A subset $S$ of vertices in a graph $G$ is a secure total dominating set of $G$ if $S$ is a total dominating set of $G$ and, for each vertex $u \not\in S$, there is a vertex $v \in S$ such that $uv$ is an edge and $(S \setminus \{v\}) \cup \{u\}$ is also a total dominating set of $G$. We show that if $G$ is a maximal outerplanar graph of order $n$, then $G$ has a total secure dominating set of size at most $\lfloor 2n/3 \rfloor$. Moreover, if an outerplanar graph $G$ of order $n$, then each secure total dominating set has at least $\lceil (n+2)/3 \rceil$ vertices.

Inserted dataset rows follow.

-- ==== Sys2Proof/Tests/Slice0.lean ====
section
/-! SUPPORT. Tests of the model: ill-formed commands that each check refuses, commands of each family on small states, and for
every statement states that meet its premises together. -/

namespace Sys2Proof

open Machine

set_option Elab.async false

/-- The reset state with some fields set. -/
def st (l : List (Fld × Nat)) : State := l.foldl (fun s p => s.set p.1 p.2) State.reset

theorem crcShift_fits (r : Nat) : crcShift crc16Params r < 65536 := by
  unfold crcShift
  split <;> exact Nat.mod_lt _ (by decide)

theorem crc16_fits (bs : List Byte) : crc16 bs < 65536 := by
  have h : ∀ (l : List Byte) (r : Nat), r < 65536 → l.foldl (crcByte crc16Params) r < 65536 := by
    intro l
    induction l with
    | nil => exact fun r h => h
    | cons b l ih => exact fun r _ => ih _ (crcShift_fits _)
  have := h bs 0xFFFF (by decide)
  simpa [crc16, crc, crc16Params] using this

/-- A frame that carries its own check value. -/
theorem crc16_own (f : Nat) (b : List Byte) (h : f = 0) :
    (crc16 (leBytes 2 f ++ b) == (BitVec.ofNat 16 (crc16 (leBytes 2 0 ++ b))).toNat) = true := by
  subst h
  have := crc16_fits (leBytes 2 0 ++ b)
  simp only [BitVec.toNat_ofNat, beq_iff_eq]
  omega

/-! Well-formedness: each check refuses a command that breaks it. -/

def secureCore : Master := ⟨.core, 0, 0, .secure⟩
def someStart (l : List MacroFail) : StartFacts :=
  { corePower := true, sideA := 0, sideB := 0, fails := l, dead := [], deadAgain := [], badAgain := [] }

theorem test_wf_register_write_empty : (Instr.registerWrite (.grid secureCore 0) []).wf = false := by decide
theorem test_wf_fabric_read_empty : (Instr.fabricRead (.addr secureCore 0) 0).wf = false := by decide
theorem test_wf_fabric_read_past_the_map :
    (Instr.fabricRead (.addr secureCore 0xFFFFFFFFFF) 2).wf = false := by decide +kernel
theorem test_wf_bar_read_empty : (Instr.fabricRead (.bar (.page 0 0 0 0)) 0).wf = false := by decide
theorem test_wf_fabric_write_empty : (Instr.fabricWrite secureCore 0 []).wf = false := by decide
theorem test_wf_fabric_write_past_the_map :
    (Instr.fabricWrite secureCore 0xFFFFFFFFFF [0, 0]).wf = false := by decide +kernel
theorem test_wf_bar2_read_empty : (Instr.bar2Read 0 0 0 0 0).wf = false := by decide
theorem test_wf_bar2_write_empty : (Instr.bar2Write 0 0 0 0 []).wf = false := by decide
theorem test_wf_training_lanes : (Instr.memTrainDone 0 (List.replicate 15 (0, 0)) true 0 true).wf = false := by decide
theorem test_wf_retraining_lanes : (Instr.sideRetrainDone 0 (List.replicate 17 (0, 0)) true).wf = false := by decide
theorem test_wf_aux_data : (Instr.auxTransactionEnd 0 false 0 0 (List.replicate 17 0)).wf = false := by decide
theorem test_wf_line_packet :
    (Instr.vinLinePacket 0 0 0 .clean (List.replicate 65536 0) true none).wf = false := by
  have h (p : List Byte) : (Instr.vinLinePacket 0 0 0 .clean p true none).wf = decide (p.length < 2 ^ 16) := rfl
  rw [h, List.length_replicate]
  decide
theorem test_wf_tdm_slots : (Instr.tdmFrame 0 (List.replicate 17 0)).wf = false := by decide
theorem test_wf_wear_margins : (Instr.wearSample (List.replicate 33 0) 0).wf = false := by decide
theorem test_wf_unlock_token : (Instr.unlockToken (List.replicate 191 0)).wf = false := by decide +kernel
theorem test_wf_bus_read_empty : (Instr.dmi (.busRead .secure 0 0)).wf = false := by decide
theorem test_wf_bus_write_empty : (Instr.dmi (.busWrite .secure 0 [])).wf = false := by decide
theorem test_wf_macro_twice : (Instr.resetRelease (someStart [⟨3, 1, 0⟩, ⟨3, 0, 1⟩])).wf = false := by decide

/-- A command that every check admits. -/
theorem test_wf_beat : Instr.beat.wf = true := by decide

/-! Worked values of the spec. -/

/-- The known check values of R408's table. -/
theorem test_crc8_known : crc crc8Params crcTestBytes = 0xF4 := by decide +kernel
theorem test_crc16_known : crc16 crcTestBytes = 0x29B1 := by decide +kernel
theorem test_crc32_known : crc crc32Params crcTestBytes = 0xCBF43926 := by decide +kernel
theorem test_crc32c_known : crc32c crcTestBytes = 0xE3069283 := by decide +kernel
theorem test_crc64_known : crc crc64Params crcTestBytes = 0x995DC9BBDF1939FA := by decide +kernel

/-- The prefix of tile row 2 of row 17 of PROT_2's rectangle 0 (06_protected_content_and_sextant.md). -/
theorem test_tile_prefix : checkPrefix 0x087000AE00 0x1F4A =
    [0x00, 0xAE, 0x00, 0x70, 0x08, 0, 0, 0, 0x4A, 0x1F, 0, 0, 0, 0, 0, 0] := by decide

/-- The second line of LAYER_20's buffer (07_memory_sides.md). -/
theorem test_dram_place : dramPlace 0x42000040 = { ch := 1, bank := 0, row := 4505, col := 1664 } := by decide +kernel

/-- Session 17's bucket at 60 units (02_sessions_and_guest_ports.md), which the model counts in millionths of a token. -/
theorem test_bucket_depth : (st [(Reg.SESS_QUOTA_UNITS 17, 60)]).bucketDepth 17 = 1000000 * 33554432 := by decide +kernel

/-- Small commands on a state built from reset: the semaphore addition wraps modulo 2³² (R57); the drumbeat number carries from its
low word into its high one (R17). -/
theorem test_sem_add_wraps :
    (match exec (.semAdd 3 2 5) ((State.reset).setReg (Reg.SESS_SEM 3 2) 0xFFFFFFFE) with
      | .next t => t.reg (Reg.SESS_SEM 3 2) | _ => 0) = 3 := by decide +kernel
theorem test_beat_carries :
    (match exec .beat (st [(Reg.DRUM_COUNT_LO_COUNT, 0xFFFFFFFF), (Reg.DRUM_COUNT_HI_COUNT, 6)]) with
      | .next t => (t.get Reg.DRUM_COUNT_LO_COUNT, t.get Reg.DRUM_COUNT_HI_COUNT) | _ => (1, 1)) = (0, 7) := by decide +kernel

/-- No row of the table gives its command bits. -/
theorem test_no_row_has_bits (n w : Nat) : decodeTableWord n w = none := rfl

/-! States that meet premises which stand inside a case of their statement, and states for statements without a set of field values
of their own. -/

theorem witness_StoresStayCanonical :
    State.reset.stores = true ∧ step State.reset = .next State.reset.tick :=
  ⟨by decide +kernel, rfl⟩

/-- A normal writer at an instance the secure world holds, and any writer at an instance whose clock is stopped. -/
theorem witness_WritersAreAdmittedByWorldAndGate :
    (st [({ addr := Reg.SYS_OWN 0x04 0, lo := 7, width := 1 }, 1)]).ownedSecure 0x04 7 = true ∧
    State.reset.ownedSecure 0x04 7 = false ∧ ({ State.reset with gated := [256 * 4 + 7] } : State).isGated 0x04 7 = true := by
  decide +kernel

def wLog (tokens code : Nat) : State :=
  { State.reset with log := { queue := [{ code := code }], tokens := [(logBucket code, tokens)] } }

/-- A queued firmware record that repeats the newest one. -/
def wFold : State :=
  let e : LogEntry := { code := 0x1000, unit := 0x16, inst := 2, origin := 1, fold := true }
  ({ st [(Reg.LOG_HEAD_SEQ, 1)] with log := { queue := [e] } } : State).setLogWord 1 0 0x10001602 |>.setLogWord 1 7 0xA0000001

/-- An admitted record, one that needs no token, one whose bucket is empty, and one that folds. -/
theorem witness_LogbookWriterAdmitsAndWrites :
    (wLog 1 0x1000).log.queue = [{ code := 0x1000 }] ∧
    0 < sget (fun _ => (wLog 1 0x1000).log.full) (wLog 1 0x1000).log.tokens (logBucket 0x1000) ∧
    (wLog 0 0x0008).log.queue = [{ code := 0x0008 }] ∧
    (wLog 0 0x1000).log.queue = [{ code := 0x1000 }] ∧
    sget (fun _ => (wLog 0 0x1000).log.full) (wLog 0 0x1000).log.tokens (logBucket 0x1000) = 0 ∧
    wFold.log.queue.all (fun e => e.fold && wFold.folds e && e.origin == 1) = true ∧ wFold.log.queue ≠ [] := by
  decide +kernel

theorem witness_RealTimeClockCountsAndLoads_set :
    ({ State.reset with rtc := { setTo := some (7, 9) } } : State).rtc.setTo = some (7, 9) ∧
    State.LogRoom { State.reset with rtc := { setTo := some (7, 9) } } := by
  unfold State.LogRoom
  decide +kernel

/-- A unit whose descriptor at the start of SRAM asks for `op` over eight bytes, with its result at 0x0F_0000_2000. -/
def wCrc (op rows chunk src xorout : Nat) (status : List (Fld × Nat)) : State :=
  (({ (st ([({ addr := Reg.SYS_OWN 0x19 0, lo := 0, width := 1 }, 1), (Reg.CRC_STATUS_BUSY 0, 1), (Reg.CRC_CFG_WIDTH 0, 32),
      (Reg.CRC_POLY_LO_POLY 0, 0), (Reg.CRC_XOROUT_LO_XOROUT 0, xorout)] ++ status)) with
    sram := [(1, BitVec.ofNat 8 (src / 256 % 256)), (4, BitVec.ofNat 8 (src / 2 ^ 32)), (8, 8), (16, BitVec.ofNat 8 rows),
      (18, BitVec.ofNat 8 chunk), (23, BitVec.ofNat 8 (16 * op + 1)), (41, 0x20), (44, 0x0F)].filter (·.2 != 0) } : State)).setCrcU 0
    { desc := 0xF00000000 }
def wDesc (s : State) : CrcDesc :=
  { words := (List.range 16).map fun i => leAt ((s.readBytes .secure 0xF00000000 64).getD []) (4 * i) 4 }
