-- ==== Sys2Proof/Syntax.lean ====
section
/-!
DEFINITION. The steps of the VXF-56: one constructor of Instr for each of the 441 rows of the table of operations and
events, and the operands beside them, one shape per encoding format, every field of the encoding kept raw (R289, R291,
R293-R295, R302, R305), so that no bit is lost between the code and the step. Instr itself is an enumeration: Lean's
runtime holds at most 245 constructors with fields in one type, and the table has 441 rows (log 13).
-/

namespace Sys2Proof

/-- The fields of an S16 instruction (R289). -/
structure F16 where
  d : BitVec 6
  s : BitVec 5
  deriving DecidableEq, Repr

/-- The fields of an L32 instruction (R291): D, A and B or IMM7. -/
structure F32 where
  d : BitVec 7
  a : BitVec 7
  b : BitVec 7
  deriving DecidableEq, Repr

/-- The fields of `pblk` (R302): PRED, CNT, PAT and the bits that must be zero. -/
structure FPblk where
  p : BitVec 3
  c : BitVec 3
  t : BitVec 8
  z : BitVec 7
  deriving DecidableEq, Repr

/-- The fields of `ordp` (R305): ORD, SCP and the bits that must be zero. -/
structure FOrdp where
  o : BitVec 2
  s : BitVec 2
  z : BitVec 17
  deriving DecidableEq, Repr

/-- The fields of an L64 instruction of sub-format A (R293). -/
structure FmtA where
  d : BitVec 9
  a : BitVec 9
  b : BitVec 9
  c : BitVec 9
  ty : BitVec 3
  rnd : BitVec 3
  strict : BitVec 3
  lkind : BitVec 3
  lamt : BitVec 5
  deriving DecidableEq, Repr

/-- The fields of an L64 instruction of sub-format B (R294). -/
structure FmtB where
  d : BitVec 9
  a : BitVec 9
  ty : BitVec 3
  imm : BitVec 32
  deriving DecidableEq, Repr

/-- The fields of an L64 instruction of sub-format C (R295). -/
structure FmtC where
  d : BitVec 9
  base : BitVec 9
  data : BitVec 9
  off : BitVec 14
  width : BitVec 3
  hint : BitVec 2
  scope : BitVec 2
  order : BitVec 3
  sbase : Bool
  sdata : Bool
  deriving DecidableEq, Repr

/-- Who writes a register of the control aperture (R95, R96, R107): the host through BAR0, the Lodge boot
firmware, or privileged device code, with the world of the request. -/
inductive Origin where
  | host
  | firmware (secure : Bool)
  | device (secure : Bool)
  deriving DecidableEq, Repr

/-- What names the units and messages an event concerns (log 3): keys `k`, `i`, `j`, a register value, a flag, bytes
and the writer of a register. Each event of Instr says which of them it reads. -/
structure EvArgs where
  k : Nat := 0
  i : Nat := 0
  j : Nat := 0
  v : BitVec 32 := 0
  flag : Bool := false
  data : List (BitVec 8) := []
  orig : Origin := .host
  deriving DecidableEq, Repr

/-- The operands of a step, by the format of its encoding. -/
inductive Ops where
  | s16 (f : F16)
  | l32 (f : F32)
  | pblk (f : FPblk)
  | ordp (f : FOrdp)
  | a (f : FmtA)
  | b (f : FmtB)
  | c (f : FmtC)
  | event (f : EvArgs)
  deriving DecidableEq, Repr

We show that these bounds are best possible.

翻译：图$G$中顶点子集$S$称为$G$的安全全控制集，当且仅当$S$是$G$的全控制集，且对于每个不属于$S$的顶点$u$，存在$v \in S$使得$uv$为边且$(S \setminus \{v\}) \cup \{u\}$仍是$G$的全控制集。本文证明：若$G$为$n$阶极大外平面图，则$G$存在至多$\lfloor 2n/3 \rfloor$个顶点的全安全控制集。此外，对于$n$阶外平面图$G$，每个安全全控制集至少包含$\lceil (n+2)/3 \rceil$个顶点。本文证明这些界限是最优的。